I have an out of memory problem after upgrading from postgresql 12 to 16.3.
I have identified one query that can reproduce the error on demand. Once
the query starts, it will eventually exhaust all RAM and swap until the OOM
killer will stop postgresql.
The setup is as follows:
- One VMWARE VM, RHEL 8.9, 64 GB RAM, 16 vCPU, 32 GB swap.
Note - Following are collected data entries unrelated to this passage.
-- ==== Sys2Proof/Laws/State.lean ====
section
/-! SUPPORT. One lemma per field per named update of the state. -/

namespace Sys2Proof.Machine

namespace State

@[simp] theorem withLanes_variant (s : State) (l : Lanes) : (s.withLanes l).variant = s.variant := rfl
@[simp] theorem withLanes_v (s : State) (l : Lanes) : (s.withLanes l).v = l := rfl
@[simp] theorem withLanes_vseed (s : State) (l : Lanes) : (s.withLanes l).vseed = s.vseed := rfl
@[simp] theorem withLanes_buf (s : State) (l : Lanes) : (s.withLanes l).buf = s.buf := rfl
@[simp] theorem withLanes_total (s : State) (l : Lanes) : (s.withLanes l).total = s.total := rfl
@[simp] theorem withLanes_initd (s : State) (l : Lanes) : (s.withLanes l).initd = s.initd := rfl
@[simp] theorem withLanes_resets (s : State) (l : Lanes) : (s.withLanes l).resets = s.resets := rfl
@[simp] theorem withLanes_input (s : State) (l : Lanes) : (s.withLanes l).input = s.input := rfl
@[simp] theorem withLanes_output (s : State) (l : Lanes) : (s.withLanes l).output = s.output := rfl

@[simp] theorem withBuf_variant (s : State) (m : Memory) : (s.withBuf m).variant = s.variant := rfl
@[simp] theorem withBuf_v (s : State) (m : Memory) : (s.withBuf m).v = s.v := rfl
@[simp] theorem withBuf_vseed (s : State) (m : Memory) : (s.withBuf m).vseed = s.vseed := rfl
@[simp] theorem withBuf_buf (s : State) (m : Memory) : (s.withBuf m).buf = m := rfl
@[simp] theorem withBuf_total (s : State) (m : Memory) : (s.withBuf m).total = s.total := rfl
@[simp] theorem withBuf_initd (s : State) (m : Memory) : (s.withBuf m).initd = s.initd := rfl
@[simp] theorem withBuf_resets (s : State) (m : Memory) : (s.withBuf m).resets = s.resets := rfl
@[simp] theorem withBuf_input (s : State) (m : Memory) : (s.withBuf m).input = s.input := rfl
@[simp] theorem withBuf_output (s : State) (m : Memory) : (s.withBuf m).output = s.output := rfl

@[simp] theorem addTotal_variant (s : State) (n : Nat) : (s.addTotal n).variant = s.variant := rfl
@[simp] theorem addTotal_v (s : State) (n : Nat) : (s.addTotal n).v = s.v := rfl
@[simp] theorem addTotal_vseed (s : State) (n : Nat) : (s.addTotal n).vseed = s.vseed := rfl
@[simp] theorem addTotal_buf (s : State) (n : Nat) : (s.addTotal n).buf = s.buf := rfl
@[simp] theorem addTotal_total (s : State) (n : Nat) : (s.addTotal n).total = s.total + BitVec.ofNat 64 n := rfl
@[simp] theorem addTotal_initd (s : State) (n : Nat) : (s.addTotal n).initd = s.initd := rfl
@[simp] theorem addTotal_resets (s : State) (n : Nat) : (s.addTotal n).resets = s.resets := rfl
@[simp] theorem addTotal_input (s : State) (n : Nat) : (s.addTotal n).input = s.input := rfl
@[simp] theorem addTotal_output (s : State) (n : Nat) : (s.addTotal n).output = s.output := rfl

@[simp] theorem withInput_variant (s : State) (rest : List Byte) : (s.withInput rest).variant = s.variant := rfl
@[simp] theorem withInput_v (s : State) (rest : List Byte) : (s.withInput rest).v = s.v := rfl
@[simp] theorem withInput_vseed (s : State) (rest : List Byte) : (s.withInput rest).vseed = s.vseed := rfl
@[simp] theorem withInput_buf (s : State) (rest : List Byte) : (s.withInput rest).buf = s.buf := rfl
@[simp] theorem withInput_total (s : State) (rest : List Byte) : (s.withInput rest).total = s.total := rfl
@[simp] theorem withInput_initd (s : State) (rest : List Byte) : (s.withInput rest).initd = s.initd := rfl
@[simp] theorem withInput_resets (s : State) (rest : List Byte) : (s.withInput rest).resets = s.resets := rfl
@[simp] theorem withInput_input (s : State) (rest : List Byte) : (s.withInput rest).input = rest := rfl
@[simp] theorem withInput_output (s : State) (rest : List Byte) : (s.withInput rest).output = s.output := rfl

@[simp] theorem setInitd_variant (s : State) : (s.setInitd).variant = s.variant := rfl
@[simp] theorem setInitd_v (s : State) : (s.setInitd).v = s.v := rfl
@[simp] theorem setInitd_vseed (s : State) : (s.setInitd).vseed = s.vseed := rfl
@[simp] theorem setInitd_buf (s : State) : (s.setInitd).buf = s.buf := rfl
@[simp] theorem setInitd_total (s : State) : (s.setInitd).total = s.total := rfl
@[simp] theorem setInitd_initd (s : State) : (s.setInitd).initd = true := rfl
@[simp] theorem setInitd_resets (s : State) : (s.setInitd).resets = s.resets := rfl
@[simp] theorem setInitd_input (s : State) : (s.setInitd).input = s.input := rfl
@[simp] theorem setInitd_output (s : State) : (s.setInitd).output = s.output := rfl

@[simp] theorem respond_variant (s : State) (r : Response) : (s.respond r).variant = s.variant := rfl
@[simp] theorem respond_v (s : State) (r : Response) : (s.respond r).v = s.v := rfl
@[simp] theorem respond_vseed (s : State) (r : Response) : (s.respond r).vseed = s.vseed := rfl
@[simp] theorem respond_buf (s : State) (r : Response) : (s.respond r).buf = s.buf := rfl
@[simp] theorem respond_total (s : State) (r : Response) : (s.respond r).total = s.total := rfl
@[simp] theorem respond_initd (s : State) (r : Response) : (s.respond r).initd = s.initd := rfl
@[simp] theorem respond_resets (s : State) (r : Response) : (s.respond r).resets = s.resets := rfl
@[simp] theorem respond_input (s : State) (r : Response) : (s.respond r).input = s.input := rfl
@[simp] theorem respond_output (s : State) (r : Response) : (s.respond r).output = s.output ++ r.bytes := rfl

@[simp] theorem respondOk_variant (s : State) (d : List Word) : (s.respondOk d).variant = s.variant := rfl
@[simp] theorem respondOk_v (s : State) (d : List Word) : (s.respondOk d).v = s.v := rfl
@[simp] theorem respondOk_vseed (s : State) (d : List Word) : (s.respondOk d).vseed = s.vseed := rfl
@[simp] theorem respondOk_buf (s : State) (d : List Word) : (s.respondOk d).buf = s.buf := rfl
@[simp] theorem respondOk_total (s : State) (d : List Word) : (s.respondOk d).total = s.total := rfl
@[simp] theorem respondOk_initd (s : State) (d : List Word) : (s.respondOk d).initd = s.initd := rfl
@[simp] theorem respondOk_resets (s : State) (d : List Word) : (s.respondOk d).resets = s.resets := rfl
@[simp] theorem respondOk_input (s : State) (d : List Word) : (s.respondOk d).input = s.input := rfl
@[simp] theorem respondOk_output (s : State) (d : List Word) : (s.respondOk d).output = s.output ++ 0x00 :: d.flatMap wordBytes := rfl

@[simp] theorem refuse_variant (s : State) (st : Status) : (s.refuse st).variant = s.variant := rfl
@[simp] theorem refuse_v (s : State) (st : Status) : (s.refuse st).v = s.v := rfl
@[simp] theorem refuse_vseed (s : State) (st : Status) : (s.refuse st).vseed = s.vseed := rfl
@[simp] theorem refuse_buf (s : State) (st : Status) : (s.refuse st).buf = s.buf := rfl
@[simp] theorem refuse_total (s : State) (st : Status) : (s.refuse st).total = s.total := rfl
@[simp] theorem refuse_initd (s : State) (st : Status) : (s.refuse st).initd = s.initd := rfl
@[simp] theorem refuse_resets (s : State) (st : Status) : (s.refuse st).resets = s.resets := rfl
@[simp] theorem refuse_input (s : State) (st : Status) : (s.refuse st).input = s.input := rfl
@[simp] theorem refuse_output (s : State) (st : Status) : (s.refuse st).output = s.output ++ [st.code] := rfl

@[simp] theorem present_variant (s : State) (bs : List Byte) : (s.present bs).variant = s.variant := rfl
@[simp] theorem present_v (s : State) (bs : List Byte) : (s.present bs).v = s.v := rfl
@[simp] theorem present_vseed (s : State) (bs : List Byte) : (s.present bs).vseed = s.vseed := rfl
@[simp] theorem present_buf (s : State) (bs : List Byte) : (s.present bs).buf = s.buf := rfl
@[simp] theorem present_total (s : State) (bs : List Byte) : (s.present bs).total = s.total := rfl
@[simp] theorem present_initd (s : State) (bs : List Byte) : (s.present bs).initd = s.initd := rfl
@[simp] theorem present_resets (s : State) (bs : List Byte) : (s.present bs).resets = s.resets := rfl
@[simp] theorem present_input (s : State) (bs : List Byte) : (s.present bs).input = s.input ++ bs := rfl
@[simp] theorem present_output (s : State) (bs : List Byte) : (s.present bs).output = s.output := rfl

/-- The filled length depends on `TOTAL` alone. -/
theorem fill_eq (s : State) : s.fill = s.total.toNat % 32 := rfl

@[simp] theorem withLanes_fill (s : State) (l : Lanes) : (s.withLanes l).fill = s.fill := rfl
@[simp] theorem withBuf_fill (s : State) (m : Memory) : (s.withBuf m).fill = s.fill := rfl
@[simp] theorem withInput_fill (s : State) (rest : List Byte) : (s.withInput rest).fill = s.fill := rfl
@[simp] theorem setInitd_fill (s : State) : (s.setInitd).fill = s.fill := rfl
@[simp] theorem respond_fill (s : State) (r : Response) : (s.respond r).fill = s.fill := rfl
@[simp] theorem respondOk_fill (s : State) (d : List Word) : (s.respondOk d).fill = s.fill := rfl
@[simp] theorem refuse_fill (s : State) (st : Status) : (s.refuse st).fill = s.fill := rfl
@[simp] theorem present_fill (s : State) (bs : List Byte) : (s.present bs).fill = s.fill := rfl

end State

/-! ### The state after a reset -/

@[simp] theorem afterReset_variant (variant : Variant) (n : Nat) (input output : List Byte) :
    (State.afterReset variant n input output).variant = variant := rfl
@[simp] theorem afterReset_buf (variant : Variant) (n : Nat) (input output : List Byte) :
    (State.afterReset variant n input output).buf = [] := rfl
@[simp] theorem afterReset_initd (variant : Variant) (n : Nat) (input output : List Byte) :
    (State.afterReset variant n input output).initd = false := rfl
@[simp] theorem afterReset_resets (variant : Variant) (n : Nat) (input output : List Byte) :
    (State.afterReset variant n input output).resets = n := rfl
@[simp] theorem afterReset_input (variant : Variant) (n : Nat) (input output : List Byte) :
    (State.afterReset variant n input output).input = input := rfl
@[simp] theorem afterReset_output (variant : Variant) (n : Nat) (input output : List Byte) :
    (State.afterReset variant n input output).output = output := rfl

/-! ### The fresh accumulator of `INIT` -/

@[simp] theorem initAccumulator_variant (seed : Word) (s : State) : (initAccumulator seed s).variant = s.variant := by
  cases h : s.variant <;> simp [initAccumulator, initLanes, initLanes64, initLanes128, State.setInitd, State.withBuf, h]
@[simp] theorem initAccumulator_buf (seed : Word) (s : State) : (initAccumulator seed s).buf = Memory.zeroed := by
  cases h : s.variant <;> simp [initAccumulator, initLanes, initLanes64, initLanes128, State.setInitd, State.withBuf, h]
@[simp] theorem initAccumulator_total (seed : Word) (s : State) : (initAccumulator seed s).total = 0 := by
  cases h : s.variant <;> simp [initAccumulator, initLanes, initLanes64, initLanes128, State.setInitd, State.withBuf, h]
@[simp] theorem initAccumulator_initd (seed : Word) (s : State) : (initAccumulator seed s).initd = true := by
  cases h : s.variant <;> simp [initAccumulator, initLanes, initLanes64, initLanes128, State.setInitd, State.withBuf, h]
@[simp] theorem initAccumulator_resets (seed : Word) (s : State) : (initAccumulator seed s).resets = s.resets := by
  cases h : s.variant <;> simp [initAccumulator, initLanes, initLanes64, initLanes128, State.setInitd, State.withBuf, h]
@[simp] theorem initAccumulator_input (seed : Word) (s : State) : (initAccumulator seed s).input = s.input := by
  cases h : s.variant <;> simp [initAccumulator, initLanes, initLanes64, initLanes128, State.setInitd, State.withBuf, h]
@[simp] theorem initAccumulator_output (seed : Word) (s : State) : (initAccumulator seed s).output = s.output := by
  cases h : s.variant <;> simp [initAccumulator, initLanes, initLanes64, initLanes128, State.setInitd, State.withBuf, h]

end Sys2Proof.Machine
end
Database is used
by a local java application that takes up to 22 GB (hard limit). The
application uses 2 db connections (long running, app uses a connection
pool). The database has about 10 tables, with 3 large tables involved in
the problem query:
relation | total_size
-------------------+------------
outputrequest | 217 GB
inputrequest | 149 GB
tran | 5041 MB

I have the following settings:
shared_buffers = '8192MB'
effective_cache_size = '24GB'
maintenance_work_mem = '2GB'
checkpoint_completion_target = '0.9'
wal_buffers = '16MB'
default_statistics_target = '100'
random_page_cost = '1.1'
effective_io_concurrency = '200'
work_mem = '104857kB'
min_wal_size = '1GB'
max_wal_size = '4GB'
max_worker_processes = '16'
max_parallel_workers_per_gather = '4'
max_parallel_workers = '16'
max_parallel_maintenance_workers = '4'
jit = 'off'

Beside OOM there is another (possibly related)problem: the postgresql
memory usage is significantly higher than the shared_buffers + the rest of
the memory used per connection. On my system with shared buffers 8G and
work_mem ~ 100M I have memory usage of 20GB with the system running just
simple inserts (the memory might have increased due to previous queries).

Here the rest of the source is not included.